ChatGPT passes US Medical Licensing Exam

"AIs are now positioned to soon become ubiquitous in clinical practice, with diverse applications across all healthcare sectors."

Joshua Young North Carolina

ChatGPT, the artificial intelligence chatbot that responds to user questions and prompts in a conversational manner and with comprehensive data, recently passed the US Medical Licensing Exam (USMLE), the standard test qualifying someone to practice medicine.

The Daily Mail reports that the tech company AnsibleHealth conducted the study and their researchers said, "Reaching the passing score for this notoriously difficult expert exam, and doing so without any human reinforcement, marks a notable milestone in clinical AI maturation."

The researchers wrote that ChatGPT "possesses the partial ability to teach medicine by surfacing novel and nonobvious concepts that may not be in the learners' sphere of awareness" and "AIs are now positioned to soon become ubiquitous in clinical practice, with diverse applications across all healthcare sectors."

AnsibleHealth also had the service write up their report. ChatGPT has been banned by NYU and other schools in an effort to minimize students using the chatbot for plagiarism as it is so capable of writing comprehensive reports.

Spanning the three-part exam, ChatGPT, which stands for Chat Generative Pre-trained Transformer, scored between 52.4 and 75 percent, passing the 60 percent threshold. According to the Daily Mail, "USMLE Step 1 is usually taken at the end of the second year of medical school, Step 2 is taken in the fourth year, and Step 3 is taken after completing med school and the first year of residency."

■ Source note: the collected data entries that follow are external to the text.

/-! ### countHostDraw -/

@[simp] theorem State.countHostDraw_cmdLatch (s : State) (sp : Space) (a n : Nat) :
    (s.countHostDraw sp a n).cmdLatch = s.cmdLatch := by
  unfold State.countHostDraw; split_ifs <;> rfl
@[simp] theorem State.countHostDraw_status (s : State) (sp : Space) (a n : Nat) :
    (s.countHostDraw sp a n).status = s.status := by
  unfold State.countHostDraw; split_ifs <;> rfl
@[simp] theorem State.countHostDraw_width (s : State) (sp : Space) (a n : Nat) :
    (s.countHostDraw sp a n).width = s.width := by
  unfold State.countHostDraw; split_ifs <;> rfl
@[simp] theorem State.countHostDraw_height (s : State) (sp : Space) (a n : Nat) :
    (s.countHostDraw sp a n).height = s.height := by
  unfold State.countHostDraw; split_ifs <;> rfl
@[simp] theorem State.countHostDraw_maxW (s : State) (sp : Space) (a n : Nat) :
    (s.countHostDraw sp a n).maxW = s.maxW := by
  unfold State.countHostDraw; split_ifs <;> rfl
@[simp] theorem State.countHostDraw_maxH (s : State) (sp : Space) (a n : Nat) :
    (s.countHostDraw sp a n).maxH = s.maxH := by
  unfold State.countHostDraw; split_ifs <;> rfl
@[simp] theorem State.countHostDraw_args (s : State) (sp : Space) (a n : Nat) :
    (s.countHostDraw sp a n).args = s.args := by
  unfold State.countHostDraw; split_ifs <;> rfl
@[simp] theorem State.countHostDraw_rgnOx (s : State) (sp : Space) (a n : Nat) :
    (s.countHostDraw sp a n).rgnOx = s.rgnOx := by
  unfold State.countHostDraw; split_ifs <;> rfl
@[simp] theorem State.countHostDraw_rgnOy (s : State) (sp : Space) (a n : Nat) :
    (s.countHostDraw sp a n).rgnOy = s.rgnOy := by
  unfold State.countHostDraw; split_ifs <;> rfl
@[simp] theorem State.countHostDraw_rgnW (s : State) (sp : Space) (a n : Nat) :
    (s.countHostDraw sp a n).rgnW = s.rgnW := by
  unfold State.countHostDraw; split_ifs <;> rfl
@[simp] theorem State.countHostDraw_rgnH (s : State) (sp : Space) (a n : Nat) :
    (s.countHostDraw sp a n).rgnH = s.rgnH := by
  unfold State.countHostDraw; split_ifs <;> rfl
@[simp] theorem State.countHostDraw_res0 (s : State) (sp : Space) (a n : Nat) :
    (s.countHostDraw sp a n).res0 = s.res0 := by
  unfold State.countHostDraw; split_ifs <;> rfl
@[simp] theorem State.countHostDraw_res1 (s : State) (sp : Space) (a n : Nat) :
    (s.countHostDraw sp a n).res1 = s.res1 := by
  unfold State.countHostDraw; split_ifs <;> rfl
@[simp] theorem State.countHostDraw_palIn (s : State) (sp : Space) (a n : Nat) :
    (s.countHostDraw sp a n).palIn = s.palIn := by
  unfold State.countHostDraw; split_ifs <;> rfl
@[simp] theorem State.countHostDraw_template (s : State) (sp : Space) (a n : Nat) :
    (s.countHostDraw sp a n).template = s.template := by
  unfold State.countHostDraw; split_ifs <;> rfl
@[simp] theorem State.countHostDraw_palOut (s : State) (sp : Space) (a n : Nat) :
    (s.countHostDraw sp a n).palOut = s.palOut := by
  unfold State.countHostDraw; split_ifs <;> rfl
@[simp] theorem State.countHostDraw_cachePal (s : State) (sp : Space) (a n : Nat) :
    (s.countHostDraw sp a n).cachePal = s.cachePal := by
  unfold State.countHostDraw; split_ifs <;> rfl
@[simp] theorem State.countHostDraw_src (s : State) (sp : Space) (a n : Nat) :
    (s.countHostDraw sp a n).src = s.src := by
  unfold State.countHostDraw; split_ifs <;> rfl
@[simp] theorem State.countHostDraw_alpha (s : State) (sp : Space) (a n : Nat) :
    (s.countHostDraw sp a n).alpha = s.alpha := by
  unfold State.countHostDraw; split_ifs <;> rfl
@[simp] theorem State.countHostDraw_color (s : State) (sp : Space) (a n : Nat) :
    (s.countHostDraw sp a n).color = s.color := by
  unfold State.countHostDraw; split_ifs <;> rfl
@[simp] theorem State.countHostDraw_out (s : State) (sp : Space) (a n : Nat) :
    (s.countHostDraw sp a n).out = s.out := by
  unfold State.countHostDraw; split_ifs <;> rfl
@[simp] theorem State.countHostDraw_work (s : State) (sp : Space) (a n : Nat) :
    (s.countHostDraw sp a n).work = s.work := by
  unfold State.countHostDraw; split_ifs <;> rfl
@[simp] theorem State.countHostDraw_host (s : State) (sp : Space) (a n : Nat) :
    (s.countHostDraw sp a n).host = s.host := by
  unfold State.countHostDraw; split_ifs <;> rfl
@[simp] theorem State.countHostDraw_hostData (s : State) (sp : Space) (a n : Nat) :
    (s.countHostDraw sp a n).hostData = s.hostData := by
  unfold State.countHostDraw; split_ifs <;> rfl

/-! ### plot -/

@[simp] theorem State.plot_cmdLatch (r : Region) (c : SlotIx) (s : State) (p : Int × Int) :
    (State.plot r c s p).cmdLatch = s.cmdLatch := by
  unfold State.plot; split <;> rfl
@[simp] theorem State.plot_width (r : Region) (c : SlotIx) (s : State) (p : Int × Int) :
    (State.plot r c s p).width = s.width := by
  unfold State.plot; split <;> rfl
@[simp] theorem State.plot_height (r : Region) (c : SlotIx) (s : State) (p : Int × Int) :
    (State.plot r c s p).height = s.height := by
  unfold State.plot; split <;> rfl
@[simp] theorem State.plot_maxW (r : Region) (c : SlotIx) (s : State) (p : Int × Int) :
    (State.plot r c s p).maxW = s.maxW := by
  unfold State.plot; split <;> rfl
@[simp] theorem State.plot_maxH (r : Region) (c : SlotIx) (s : State) (p : Int × Int) :
    (State.plot r c s p).maxH = s.maxH := by
  unfold State.plot; split <;> rfl
@[simp] theorem State.plot_args (r : Region) (c : SlotIx) (s : State) (p : Int × Int) :
    (State.plot r c s p).args = s.args := by
  unfold State.plot; split <;> rfl
@[simp] theorem State.plot_rgnOx (r : Region) (c : SlotIx) (s : State) (p : Int × Int) :
    (State.plot r c s p).rgnOx = s.rgnOx := by
  unfold State.plot; split <;> rfl
@[simp] theorem State.plot_rgnOy (r : Region) (c : SlotIx) (s : State) (p : Int × Int) :
    (State.plot r c s p).rgnOy = s.rgnOy := by
  unfold State.plot; split <;> rfl
@[simp] theorem State.plot_rgnW (r : Region) (c : SlotIx) (s : State) (p : Int × Int) :
    (State.plot r c s p).rgnW = s.rgnW := by
  unfold State.plot; split <;> rfl
@[simp] theorem State.plot_rgnH (r : Region) (c : SlotIx) (s : State) (p : Int × Int) :
    (State.plot r c s p).rgnH = s.rgnH := by
  unfold State.plot; split <;> rfl
@[simp] theorem State.plot_res0 (r : Region) (c : SlotIx) (s : State) (p : Int × Int) :
    (State.plot r c s p).res0 = s.res0 := by
  unfold State.plot; split <;> rfl
@[simp] theorem State.plot_res1 (r : Region) (c : SlotIx) (s : State) (p : Int × Int) :
    (State.plot r c s p).res1 = s.res1 := by
  unfold State.plot; split <;> rfl
@[simp] theorem State.plot_palIn (r : Region) (c : SlotIx) (s : State) (p : Int × Int) :
    (State.plot r c s p).palIn = s.palIn := by
  unfold State.plot; split <;> rfl
@[simp] theorem State.plot_template (r : Region) (c : SlotIx) (s : State) (p : Int × Int) :
    (State.plot r c s p).template = s.template := by
  unfold State.plot; split <;> rfl
@[simp] theorem State.plot_palOut (r : Region) (c : SlotIx) (s : State) (p : Int × Int) :
    (State.plot r c s p).palOut = s.palOut := by
  unfold State.plot; split <;> rfl
@[simp] theorem State.plot_cachePal (r : Region) (c : SlotIx) (s : State) (p : Int × Int) :
    (State.plot r c s p).cachePal = s.cachePal := by
  unfold State.plot; split <;> rfl
@[simp] theorem State.plot_src (r : Region) (c : SlotIx) (s : State) (p : Int × Int) :
    (State.plot r c s p).src = s.src := by
  unfold State.plot; split <;> rfl
@[simp] theorem State.plot_out (r : Region) (c : SlotIx) (s : State) (p : Int × Int) :
    (State.plot r c s p).out = s.out := by
  unfold State.plot; split <;> rfl
@[simp] theorem State.plot_work (r : Region) (c : SlotIx) (s : State) (p : Int × Int) :
    (State.plot r c s p).work = s.work := by
  unfold State.plot; split <;> rfl
@[simp] theorem State.plot_draws (r : Region) (c : SlotIx) (s : State) (p : Int × Int) :
    (State.plot r c s p).draws = s.draws := by
  unfold State.plot; split <;> rfl
@[simp] theorem State.plot_host (r : Region) (c : SlotIx) (s : State) (p : Int × Int) :
    (State.plot r c s p).host = s.host := by
  unfold State.plot; split <;> rfl
@[simp] theorem State.plot_hostData (r : Region) (c : SlotIx) (s : State) (p : Int × Int) :
    (State.plot r c s p).hostData = s.hostData := by
  unfold State.plot; split <;> rfl

end Sys2Proof.Machine
end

The study findings were published in the PLOS Digital Health journal after being peer-reviewed. The USMLE has been used since 1992 and over 100,000 med students take the exam.

ChatGPT's test results were compared to those from PubMedGPT, "a counterpart model trained exclusively on biomedical domain literature." PubMedGPT scored 50.8 percent although the questions provided were from an older USMLE dataset.

Chat GPT has also passed an exam at the Wharton School of Business at the University of Pennsylvania.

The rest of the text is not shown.